Bluebell InTouch, a wearable technology solution which includes a clip-on monitor, app and hub, aims to help those in elderly care and their carers.
The project is a collaboration from London design studio Tangerine and tech start up Connido. Created in under three weeks, they want to make the system available as soon as possible, though it is still in a trial phase.
It is an extension of Connido’s 2019 product Bluebell, a ‘smart baby monitor’ which uses ‘encrypted mesh technology’, and was then developed with Tangerine’s design team.
During the COVID-19 crisis, the team wanted to turn its attention to the issue of care homes. Together, Tangerine and Connido have “managed to develop a remote continuous monitoring solution concept for the elderly” which aims to “revolutionise how we approach social care”, Tangerine says.
How does it work?
Bluebell InTouch comprises three devices which “work together to provide different levels of support”, Tangerine says. There is a clip-on monitor that is worn by the senior citizen, a hub and an app. An additional wearable can be used by the carer as a wristband or pendant.
The clip-on monitor measures skin temperature, breathing rate and also movement and activity through an accelerometer. It can also detect falls immediately, according to Tangerine. If there is a problem, the device sends an alert to the app and the additional wearable, if it is in use.
The additional wearable can be used within a range of 50 meters. A live-in carer could use it around a home while on breaks or tending to other patients, for example.
The senior citizen can also use the wristband for “self-monitoring” with reminders like when to take medicines or call their family. It can also record sleep patterns and activity levels.
The central hub can function as a night light, which would allow people to move around safely at night, as well as a communication tool through its built-in speakers. Up to 20 wearables can be connected to a single hub.

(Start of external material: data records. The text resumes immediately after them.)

-- ==== Sys2Proof/Laws/State.lean ====
section
/-! SUPPORT. What each update of the state leaves in each field: one lemma per field per update, so that no later proof unfolds a record update. -/

namespace Sys2Proof.Machine

open Sys2Proof

/-! ## emit -/

@[simp] theorem State.emit_sup (s : State) (o : Output) : (s.emit o).sup = s.sup := rfl
@[simp] theorem State.emit_pwr (s : State) (o : Output) : (s.emit o).pwr = s.pwr := rfl
@[simp] theorem State.emit_tal (s : State) (o : Output) : (s.emit o).tal = s.tal := rfl
@[simp] theorem State.emit_sb (s : State) (o : Output) : (s.emit o).sb = s.sb := rfl
@[simp] theorem State.emit_tel (s : State) (o : Output) : (s.emit o).tel = s.tel := rfl
@[simp] theorem State.emit_log (s : State) (o : Output) : (s.emit o).log = s.log := rfl
@[simp] theorem State.emit_fl (s : State) (o : Output) : (s.emit o).fl = s.fl := rfl
@[simp] theorem State.emit_boot (s : State) (o : Output) : (s.emit o).boot = s.boot := rfl
@[simp] theorem State.emit_fab (s : State) (o : Output) : (s.emit o).fab = s.fab := rfl
@[simp] theorem State.emit_con (s : State) (o : Output) : (s.emit o).con = s.con := rfl
@[simp] theorem State.emit_hep (s : State) (o : Output) : (s.emit o).hep = s.hep := rfl
@[simp] theorem State.emit_apt (s : State) (o : Output) : (s.emit o).apt = s.apt := rfl
@[simp] theorem State.emit_cru (s : State) (o : Output) : (s.emit o).cru = s.cru := rfl
@[simp] theorem State.emit_gaf (s : State) (o : Output) : (s.emit o).gaf = s.gaf := rfl
@[simp] theorem State.emit_net (s : State) (o : Output) : (s.emit o).net = s.net := rfl
@[simp] theorem State.emit_mrv (s : State) (o : Output) : (s.emit o).mrv = s.mrv := rfl
@[simp] theorem State.emit_tm (s : State) (o : Output) : (s.emit o).tm = s.tm := rfl
@[simp] theorem State.emit_ten (s : State) (o : Output) : (s.emit o).ten = s.ten := rfl
@[simp] theorem State.emit_ann (s : State) (o : Output) : (s.emit o).ann = s.ann := rfl
@[simp] theorem State.emit_leh (s : State) (o : Output) : (s.emit o).leh = s.leh := rfl
@[simp] theorem State.emit_mem (s : State) (o : Output) : (s.emit o).mem = s.mem := rfl
@[simp] theorem State.emit_rme (s : State) (o : Output) : (s.emit o).rme = s.rme := rfl
@[simp] theorem State.emit_sto (s : State) (o : Output) : (s.emit o).sto = s.sto := rfl
@[simp] theorem State.emit_out (s : State) (o : Output) : (s.emit o).out = s.out ++ [o] := rfl
@[simp] theorem State.emit_freeCtr (s : State) (o : Output) : (s.emit o).freeCtr = s.freeCtr := rfl
@[simp] theorem State.emit_pending (s : State) (o : Output) : (s.emit o).pending = s.pending := rfl

/-! ## report -/

@[simp] theorem State.report_sup (s : State) (r : Report) : (s.report r).sup = s.sup := rfl
@[simp] theorem State.report_pwr (s : State) (r : Report) : (s.report r).pwr = s.pwr := rfl
@[simp] theorem State.report_tal (s : State) (r : Report) : (s.report r).tal = s.tal := rfl
@[simp] theorem State.report_sb (s : State) (r : Report) : (s.report r).sb = s.sb := rfl
@[simp] theorem State.report_tel (s : State) (r : Report) : (s.report r).tel = s.tel := rfl
@[simp] theorem State.report_log (s : State) (r : Report) : (s.report r).log = { s.log with reports := s.log.reports ++ [r] } := rfl
@[simp] theorem State.report_fl (s : State) (r : Report) : (s.report r).fl = s.fl := rfl
@[simp] theorem State.report_boot (s : State) (r : Report) : (s.report r).boot = s.boot := rfl
@[simp] theorem State.report_fab (s : State) (r : Report) : (s.report r).fab = s.fab := rfl
@[simp] theorem State.report_con (s : State) (r : Report) : (s.report r).con = s.con := rfl
@[simp] theorem State.report_hep (s : State) (r : Report) : (s.report r).hep = s.hep := rfl
@[simp] theorem State.report_apt (s : State) (r : Report) : (s.report r).apt = s.apt := rfl
@[simp] theorem State.report_cru (s : State) (r : Report) : (s.report r).cru = s.cru := rfl
@[simp] theorem State.report_gaf (s : State) (r : Report) : (s.report r).gaf = s.gaf := rfl
@[simp] theorem State.report_net (s : State) (r : Report) : (s.report r).net = s.net := rfl
@[simp] theorem State.report_mrv (s : State) (r : Report) : (s.report r).mrv = s.mrv := rfl
@[simp] theorem State.report_tm (s : State) (r : Report) : (s.report r).tm = s.tm := rfl
@[simp] theorem State.report_ten (s : State) (r : Report) : (s.report r).ten = s.ten := rfl
@[simp] theorem State.report_ann (s : State) (r : Report) : (s.report r).ann = s.ann := rfl
@[simp] theorem State.report_leh (s : State) (r : Report) : (s.report r).leh = s.leh := rfl
@[simp] theorem State.report_mem (s : State) (r : Report) : (s.report r).mem = s.mem := rfl
@[simp] theorem State.report_rme (s : State) (r : Report) : (s.report r).rme = s.rme := rfl
@[simp] theorem State.report_sto (s : State) (r : Report) : (s.report r).sto = s.sto := rfl
@[simp] theorem State.report_out (s : State) (r : Report) : (s.report r).out = s.out := rfl
@[simp] theorem State.report_freeCtr (s : State) (r : Report) : (s.report r).freeCtr = s.freeCtr := rfl
@[simp] theorem State.report_pending (s : State) (r : Report) : (s.report r).pending = s.pending := rfl

/-! ## tick -/

@[simp] theorem State.tick_sup (s : State) : (s.tick).sup = s.sup := rfl
@[simp] theorem State.tick_pwr (s : State) : (s.tick).pwr = s.pwr := rfl
@[simp] theorem State.tick_tal (s : State) : (s.tick).tal = s.tal := rfl
@[simp] theorem State.tick_sb (s : State) : (s.tick).sb = s.sb := rfl
@[simp] theorem State.tick_tel (s : State) : (s.tick).tel = s.tel := rfl
@[simp] theorem State.tick_log (s : State) : (s.tick).log = s.log := rfl
@[simp] theorem State.tick_fl (s : State) : (s.tick).fl = s.fl := rfl
@[simp] theorem State.tick_boot (s : State) : (s.tick).boot = s.boot := rfl
@[simp] theorem State.tick_fab (s : State) : (s.tick).fab = s.fab := rfl
@[simp] theorem State.tick_con (s : State) : (s.tick).con = s.con := rfl
@[simp] theorem State.tick_hep (s : State) : (s.tick).hep = s.hep := rfl
@[simp] theorem State.tick_apt (s : State) : (s.tick).apt = s.apt := rfl
@[simp] theorem State.tick_cru (s : State) : (s.tick).cru = s.cru := rfl
@[simp] theorem State.tick_gaf (s : State) : (s.tick).gaf = s.gaf := rfl
@[simp] theorem State.tick_net (s : State) : (s.tick).net = s.net := rfl
@[simp] theorem State.tick_mrv (s : State) : (s.tick).mrv = s.mrv := rfl
@[simp] theorem State.tick_tm (s : State) : (s.tick).tm = s.tm := rfl
@[simp] theorem State.tick_ten (s : State) : (s.tick).ten = s.ten := rfl
@[simp] theorem State.tick_ann (s : State) : (s.tick).ann = s.ann := rfl
@[simp] theorem State.tick_leh (s : State) : (s.tick).leh = s.leh := rfl
@[simp] theorem State.tick_mem (s : State) : (s.tick).mem = s.mem := rfl
@[simp] theorem State.tick_rme (s : State) : (s.tick).rme = s.rme := rfl
@[simp] theorem State.tick_sto (s : State) : (s.tick).sto = s.sto := rfl
@[simp] theorem State.tick_out (s : State) : (s.tick).out = s.out := rfl
@[simp] theorem State.tick_freeCtr (s : State) : (s.tick).freeCtr = s.freeCtr + 1 := rfl
@[simp] theorem State.tick_pending (s : State) : (s.tick).pending = s.pending := rfl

What could it mean for COVID-19?
The product could have even more relevance during the COVID-19 pandemic. As more people recover from the virus, the “need for post-discharge constant monitoring at home due to ongoing respiratory issues for many patients is becoming clearer,” Tangerine says.
The studio says that hospitals are looking at ways to monitor patients in the community while freeing up hospital beds. “NHS Trusts are rapidly adopting new ways of working, including telehealth and remote monitoring technologies at a rate unheard of so far,” it adds.

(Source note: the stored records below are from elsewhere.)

-- ==== Sys2Proof/Machine/State.lean ====
section
/-! DEFINITION. The state of the block and of its surroundings as plain data, its value after reset, and
the reasons a step can stop (10_state.md; INVENTORY.md, State). -/

namespace Sys2Proof.Machine

/-- PHASE, the sequencer's position (10_state.md R40). -/
inductive Phase where
  | idle | build | tx | echo | turn | resp | check | backoff
  deriving DecidableEq, Repr

/-- A transport event, in the order of 20_memory.md R75. -/
inductive Event where
  /-- One completed `TxWrite(s)` (20_memory.md R68). -/
  | txWrite (s : List Byte)
  /-- One `RxRead(n)` and what it returned (20_memory.md R69). -/
  | rxRead (n : Nat) (got : List Byte)
  /-- One `Delay(T)` (20_memory.md R71). -/
  | delay (t : Nat)
  deriving DecidableEq, Repr

/-- What the outside presents to the block in one step: the statements of 30_encoding.md R104, a drive of
the CK8 control port (R102), or a bus instruction for the toolchain to expand (R105). -/
inductive Input where
  /-- `wr REG, v`: a host write of a register. -/
  | write (r : RegNo) (v : Word)
  /-- `rd REG`: a host read of a register. -/
  | read (r : RegNo)
  /-- `wait`: `rd STATUS` until DONE reads 1. -/
  | wait
  /-- `rxb i`, done only if the operation before ended with CODE = 0 (43_bus_instructions.md R211). -/
  | rxbOk (i : Nat)
  /-- The control bits and the data byte at the CK8 port. -/
  | ck (ctl : BitVec 2) (din : Byte)
  /-- A bus instruction, as the bytes of its packet. -/
  | packet (bytes : List Byte)
  deriving DecidableEq, Repr

/-- The host registers that store something (10_state.md Table 10-1). -/
structure Regs where
  /-- DEVADDR (R23). -/
  devaddr : Byte
  /-- INSTR (R24). -/
  instr : Byte
  /-- PLEN (R25). -/
  plen : Byte
  /-- EXPLEN (R26). -/
  explen : Byte
  /-- XLEN (R27). -/
  xlen : Len
  /-- XEXP (R28). -/
  xexp : Len
  /-- RXLEN (R29). -/
  rxlen : Len
  /-- CKOUT (R30). -/
  ckout : Byte
  /-- BUFIDX (R32). -/
  bufidx : Len
  deriving DecidableEq, Repr

/-- The fields of STATUS (10_state.md R22). -/
structure Status where
  /-- BUSY (R33). -/
  busy : Bool
  /-- DONE (R33). -/
  done : Bool
  /-- ANOM (R34). -/
  anom : Bool
  /-- RETRIED (R35). -/
  retried : Bool
  /-- CODE (R36). -/
  code : BitVec 4
  deriving DecidableEq, Repr

/-- The sequencer (10_state.md R40), its timers (60_exceptions.md R261) and the transfer in progress. -/
structure Seq where
  /-- PHASE (R40). -/
  phase : Phase
  /-- ATT: false in the first attempt, true in the second (R40). -/
  att : Bool
  /-- OPL: bits 2:0 of the accepted CMD word (R40). -/
  opl : BitVec 3
  /-- Whether the accepted CMD word had a bit of 14:3 set (60_exceptions.md R245 a). Log 6. -/
  rsvd : Bool
  /-- The sequence tx of the running exchange (41_exchange.md R151). Log 6. -/
  txSeq : List Byte
  /-- Byte counter of TX: bytes of tx handed over (R40). Log 19. -/
  txCnt : Nat
  /-- Byte counter of ECHO: bytes the echo read returned (R40). Log 19. -/
  echoCnt : Nat
  /-- Byte counter of RESP: bytes the response read returned (R40). Log 19. -/
  respCnt : Nat
  /-- The turnaround timer: what it was started with, 0 when it does not run (R261). Log 7. -/
  turnTimer : Nat
  /-- The backoff timer, likewise (R261). Log 7. -/
  backoffTimer : Nat
  deriving DecidableEq, Repr

/-- The byte files (10_state.md R43 to R46), each a list of (index, byte) in canonical form. -/
structure Buffers where
  /-- LASTERR[0..254]; an unlisted entry is 0x80 (R43). -/
  lasterr : List Host.Cell
  /-- PBUF[0..252]; an unlisted entry is unwritten (R44, R50). -/
  pbuf : List Host.Cell
  /-- TXF[0..258]; an unlisted entry is unwritten (R45, R50). -/
  txf : List Host.Cell
  /-- RXBUF[0..258]; an unlisted entry is unwritten (R46, R50). -/
  rxbuf : List Host.Cell
  deriving DecidableEq, Repr

/-- The transport: environment, not state of the block (10_state.md R49). -/
structure Bus where
  /-- The receive queue: bytes that arrived and were not read, oldest first (R49). -/
  rxq : List Byte
  /-- The draws of 20_memory.md R69: what arrives from one read attempt's end to the next one's; when the
  list ends nothing more arrives. Log 1. -/
  arrivals : List (List Byte)
  /-- How many bytes the transport takes at each coming visit of TX; when the list ends it takes all, or,
  with `txHung`, none (20_memory.md R68). Log 5. -/
  takes : List Nat
  /-- After `takes`, the transport never takes another byte (60_exceptions.md R253). Log 5. -/
  txHung : Bool
  /-- Record: the bytes handed to the transport, oldest first. Log 20. -/
  wire : List Byte
  /-- Record: the transport events, oldest first (20_memory.md R75). Log 20. -/
  trace : List Event
  deriving DecidableEq, Repr

/-- The host side of the register port and the reset input. -/
structure HostSide where
  /-- The pending inputs, the next one first. Log 15. -/
  inputs : List Input
  /-- Record: the values of the host reads, oldest first (30_encoding.md R104). Log 20. -/
  reads : List Word
  /-- Schedule: how many transitions the running operation makes before each coming host access; when the
  list ends it runs to its end (10_state.md R38, R42). Log 4. -/
  pace : List Nat
  /-- The coming samples of `rst`; when the list ends it stays low (70_reset_and_hazards.md R280). Log 16. -/
  rstPin : List Bool
  deriving DecidableEq, Repr

/-- The state: the block (`regs`, `status`, `seq`, `buf`, `acc`), its parameters, its surroundings (`bus`,
`io`), and the counter of the free values drawn so far. -/
structure State where
  /-- The parameters of 00_scope.md R6. Log 8. -/
  cfg : Config
  /-- The host registers. -/
  regs : Regs
  /-- STATUS. -/
  status : Status
  /-- The sequencer. -/
  seq : Seq
  /-- The byte files. -/
  buf : Buffers
  /-- CK8.ACC (10_state.md R47). -/
  acc : Byte
  /-- The transport. -/
  bus : Bus
  /-- The host side. -/
  io : HostSide
  /-- The model's own counter: how many free values were drawn. Log 2. -/
  draws : Nat
  deriving DecidableEq, Repr

/-- Why the machine stops with a fault: never. The failures of the block are result codes
(60_exceptions.md R240), and none makes it stop for good (R253), so the type has no constructor. -/
inductive Fault where
  deriving DecidableEq, Repr

/-- Why an instruction or a presented value is refused. -/
inductive Refusal where
  /-- Raised by `exec` for an instruction without a meaning; no arm raises it. Safe. -/
  | notModelled (mnemonic : String)
  /-- Raised by REG_WRITE, ACTION, RESET and SYNC_WRITE: "This block gives them no pseudo-operation ... A
  model should refuse these four at the pseudo-operation layer" (43_bus_instructions.md R205). Safe. Log 11. -/
  | noPseudoOperation (code : Byte)
  /-- Raised by a bus instruction for an address "the toolchain refuses" (43_bus_instructions.md R219).
  Safe. Log 10. -/
  | toolchainAddress (a : Byte)
  /-- Raised by WRITE for a number of data bytes outside 1 to 252 (43_bus_instructions.md R202, R212), which
  has no packet (30_encoding.md R91). Safe. Log 10. -/
  | toolchainLength (k : Nat)
  /-- Raised by `step` for a presented packet that is no bus instruction of the opcode table
  (30_encoding.md R90, R95). Safe. Log 10. -/
  | noInstruction (why : Reject)
  deriving DecidableEq, Repr

/-- Table 10-2: the registers after reset (10_state.md R50). -/
def Regs.reset : Regs :=
  { devaddr := 0, instr := 0, plen := 0, explen := 0, xlen := 0, xexp := 0, rxlen := 0, ckout := 0
    bufidx := 0 }

/-- Table 10-2: STATUS after reset. -/
def Status.reset : Status :=
  { busy := false, done := false, anom := false, retried := false, code := 0 }

/-- Table 10-2: PHASE, ATT, OPL and the byte counters after reset; the rest DESIGN CHOICE (log 6, log 7). -/
def Seq.reset : Seq :=
  { phase := .idle, att := false, opl := 0, rsvd := false, txSeq := [], txCnt := 0, echoCnt := 0
    respCnt := 0, turnTimer := 0, backoffTimer := 0 }

/-- Table 10-2: every LASTERR entry 0x80 (nothing listed), the three buffers unspecified (nothing listed). -/
def Buffers.reset : Buffers := { lasterr := [], pbuf := [], txf := [], rxbuf := [] }

/-- The state right after reset (10_state.md R50, Table 10-2), with the parameters of Table 00-1 and with
surroundings in which nothing is pending (DESIGN CHOICE, log 1, 4, 5, 15, 16, 20). -/
def State.reset : State :=
  { cfg := Config.hdx, regs := Regs.reset, status := Status.reset, seq := Seq.reset
    buf := Buffers.reset, acc := 0
    bus := { rxq := [], arrivals := [], takes := [], txHung := false, wire := [], trace := [] }
    io := { inputs := [], reads := [], pace := [], rstPin := [] }
    draws := 0 }

end Sys2Proof.Machine
end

A hub could monitor multiple residents at a care home, which would reduce the “risk of cross-infection by decreasing the need for constant face-to-face monitoring”. It might also alert carers to spikes in temperatures or breathing changes that could be missed.
Dr Naveen Sharma, Bluebell’s co-founder and a consultant psychiatrist, tells Design Week that InTouch can integrate with products from other partners, such as video, door sensors or GPS trackers, for example.

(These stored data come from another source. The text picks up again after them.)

/-- BAD_CMD (60_exceptions.md R245): an operation that cannot be carried out writes nothing but STATUS, and no
other operation ends with this code. The latches ATT, OPL and `rsvd`, which no register shows, were written
when the GO was accepted: that R245 does not speak of them is the model's reading (log 25). -/
def Obligations.BadCommand : Prop :=
  ∀ (w : Word) (s : State), Ready s → w.getLsbD 15 = true →
    (Illegal w s →
      present (.write rCmd w) s =
        .next
          { s with
            status := ended false false 4
            seq := { s.seq with
              phase := .idle, att := false, opl := w.extractLsb' 0 3
              rsvd := w.extractLsb' 3 12 != 0 } }) ∧
    (¬ Illegal w s → ∃ t, present (.write rCmd w) s = .next t ∧ t.status.code ≠ 4)

/-- A transport anomaly changes ANOM and nothing else of the result (10_state.md R34, 60_exceptions.md R244):
two echoes that leave the same bytes behind them give the same code, registers and files. -/
def Obligations.AnomalyIsNoFailure : Prop :=
  ∀ (i : Instr) (n : Nat) (s : State) (e1 e2 : List Byte) (rest : List (List Byte)), Ready s → s.cfg.wire = true →
    ((∃ nr, i = .xchg nr) ∧ n = s.regs.xlen.toNat) ∨
      ((∃ nr, i = .cmd nr ∨ i = .cmdr nr) ∧ n = s.regs.plen.toNat + 6) →
    e1.drop n = e2.drop n →
    ∃ t1 t2,
      exec i { s with bus.rxq := [], bus.arrivals := e1 :: rest } = .next t1 ∧
      exec i { s with bus.rxq := [], bus.arrivals := e2 :: rest } = .next t2 ∧
      t1.status = { t2.status with anom := t1.status.anom } ∧
      t1.regs = t2.regs ∧ t1.buf = t2.buf ∧ t1.acc = t2.acc ∧ t1.bus.wire = t2.bus.wire

/-- The block does not decode INSTR (43_bus_instructions.md R206): two descriptors that differ in INSTR only are
framed with their own byte and are otherwise treated alike. -/
def Obligations.InstrIsData : Prop :=
  ∀ (i : Instr) (k : Byte) (s : State), Ready s → (∃ nr, i = .cmd nr ∨ i = .cmdr nr ∨ i = .cks nr) →
    ∃ t u, exec i s = .next t ∧ exec i { s with regs.instr := k } = .next u ∧
      t.status = { u.status with anom := t.status.anom } ∧
      t.regs = { u.regs with instr := s.regs.instr, ckout := t.regs.ckout } ∧
      t.buf.rxbuf = u.buf.rxbuf ∧ t.buf.lasterr = u.buf.lasterr ∧
      (∀ j, j ≠ 4 → j ≠ s.regs.plen.toNat + 5 → Memory.find t.buf.txf j = Memory.find u.buf.txf j) ∧
      (u.status.code ≠ 4 → Memory.find u.buf.txf 4 = some k)

/-- No operation writes the descriptor (10_state.md R23, R24; 60_exceptions.md R251), in any state and however
far it gets. -/
def Obligations.DescriptorKept : Prop :=
  ∀ (i : Instr) (s : State), (∃ nr, i = .xchg nr ∨ i = .cmd nr ∨ i = .cmdr nr ∨ i = .cks nr) →
    ∃ t, exec i s = .next t ∧
      t.regs.devaddr = s.regs.devaddr ∧ t.regs.instr = s.regs.instr ∧ t.regs.plen = s.regs.plen ∧
      t.regs.explen = s.regs.explen ∧ t.regs.bufidx = s.regs.bufidx ∧ t.buf.pbuf = s.buf.pbuf ∧
      t.cfg = s.cfg

/-- The frame of XCHG (41_exchange.md R150): what it never writes, also when it sends unwritten entries. -/
def Obligations.XchgFrame : Prop :=
  ∀ (nr : Bool) (s : State), Ready s → ∃ t, exec (.xchg nr) s = .next t ∧
    t.regs = { s.regs with rxlen := t.regs.rxlen } ∧ t.acc = s.acc ∧
    t.buf = { s.buf with rxbuf := t.buf.rxbuf } ∧
    (∀ j, t.regs.rxlen.toNat ≤ j → Memory.find t.buf.rxbuf j = Memory.find s.buf.rxbuf j) ∧
    t.io = s.io ∧ t.cfg = s.cfg ∧ t.status.retried = false

/-- The frame of CKS, CMD and CMDR (10_state.md R44 to R46; 42_command.md R170): what they never write, also
when they send unwritten entries. -/
def Obligations.CommandFrame : Prop :=
  ∀ (i : Instr) (s : State), Ready s → s.cfg.wire = true →
    (∃ nr, i = .cmd nr ∨ i = .cmdr nr ∨ i = .cks nr) → ∃ t, exec i s = .next t ∧
    t.regs =
      { s.regs with
        xlen := t.regs.xlen, xexp := t.regs.xexp, rxlen := t.regs.rxlen, ckout := t.regs.ckout } ∧
    t.buf.pbuf = s.buf.pbuf ∧
    (∀ j, s.regs.plen.toNat + 6 ≤ j → Memory.find t.buf.txf j = Memory.find s.buf.txf j) ∧
    (∀ j, s.regs.explen.toNat + 6 ≤ j → Memory.find t.buf.rxbuf j = Memory.find s.buf.rxbuf j) ∧
    ((∃ nr, i = .cks nr) → t.buf.rxbuf = s.buf.rxbuf ∧ t.buf.lasterr = s.buf.lasterr ∧ t.bus = s.bus) ∧
    ((∃ nr, i = .cmd nr) → t.status.retried = false ∧
      ∀ j, t.regs.rxlen.toNat ≤ j → t.status.code ≠ 4 →
        Memory.find t.buf.rxbuf j = Memory.find s.buf.rxbuf j) ∧
    (FilesWf s → ∀ b, b ≠ s.regs.devaddr.toNat → lastErr t b = lastErr s b) ∧
    t.io = s.io ∧ t.cfg = s.cfg

/-! ## Bus instructions and accessors -/

/-- PING (43_bus_instructions.md R210) is its expansion: the descriptor, one CMDR, the read of STATUS. That a bus
instruction runs as its pseudo-operation is the model's choice (log 9). -/
def Obligations.PingRuns : Prop :=
  ∀ (a : Byte) (s : State), Ready s → a.toNat ≤ 253 →
    let t := runCmdr false (loadDescriptor a 0x01 [] 0 s)
    ∃ q, AtRest .cmdr false t.status.retried q ∧
      exec (.ping a) s = .next { recordRead rStatus t with seq := q }

/-- READ (43_bus_instructions.md R211) is its expansion; the payload is read only if CODE = 0. That a bus
instruction runs as its pseudo-operation is the model's choice (log 9), that an n of 254 or 255, which R211
does not offer, runs to BAD_CMD too, and that an n of 0, which R211 offers and decision D23 does not, runs, are
its deductions (log 10); the payload order is what the spec presumes (log 21). -/
def Obligations.ReadRuns : Prop :=
  ∀ (a r n : Byte) (s : State), Ready s → a.toNat ≤ 253 →
    let t := runCmdr false (loadDescriptor a 0x02 [r, n] n s)
    ∃ q, AtRest .cmdr false t.status.retried q ∧
      exec (.read a r n) s = .next { readPayload n.toNat (recordRead rStatus t) with seq := q }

However, he stresses the importance of the wearable aspect of the system, which would “help solve the problem of uptake of poor adoption of technology so far in elderly care.”
A holistic approach
While there are plenty of products that aim to cater to elderly care, Tangerine says that they often “focus on single functionality” while InTouch is a “combination of different elements and features, which when used together promises to give family members a real peace of mind”.
Tangerine’s CEO, Martin Darbyshire, says he was inspired by caring for his own elderly mother, who is suffering from vascular dementia. He says: “Bluebell is a tool that had a series of really important benefits that would have helped me better understand my mother’s well-being.
“Looking back it could have enabled us to bring in and brief a doctor fully, earlier in the recovery cycle.”
“Innovative solutions” for elderly care
The product is being trialled at Cross Care Richmond and Kingston upon Thames, a non-profit community care home.The centre’s patron, Vince Cable, says: “I am delighted to see that Crossroads is extending its work in elderly and disability care using new monitoring and reporting technology.
“What is needed is not just money from the government but innovative solutions using technology applicable to the sector, applied by charities which understand care needs and the problems of carers.”
Connido is seeking funding and more testing partners so that it can roll out and scale the product more widely.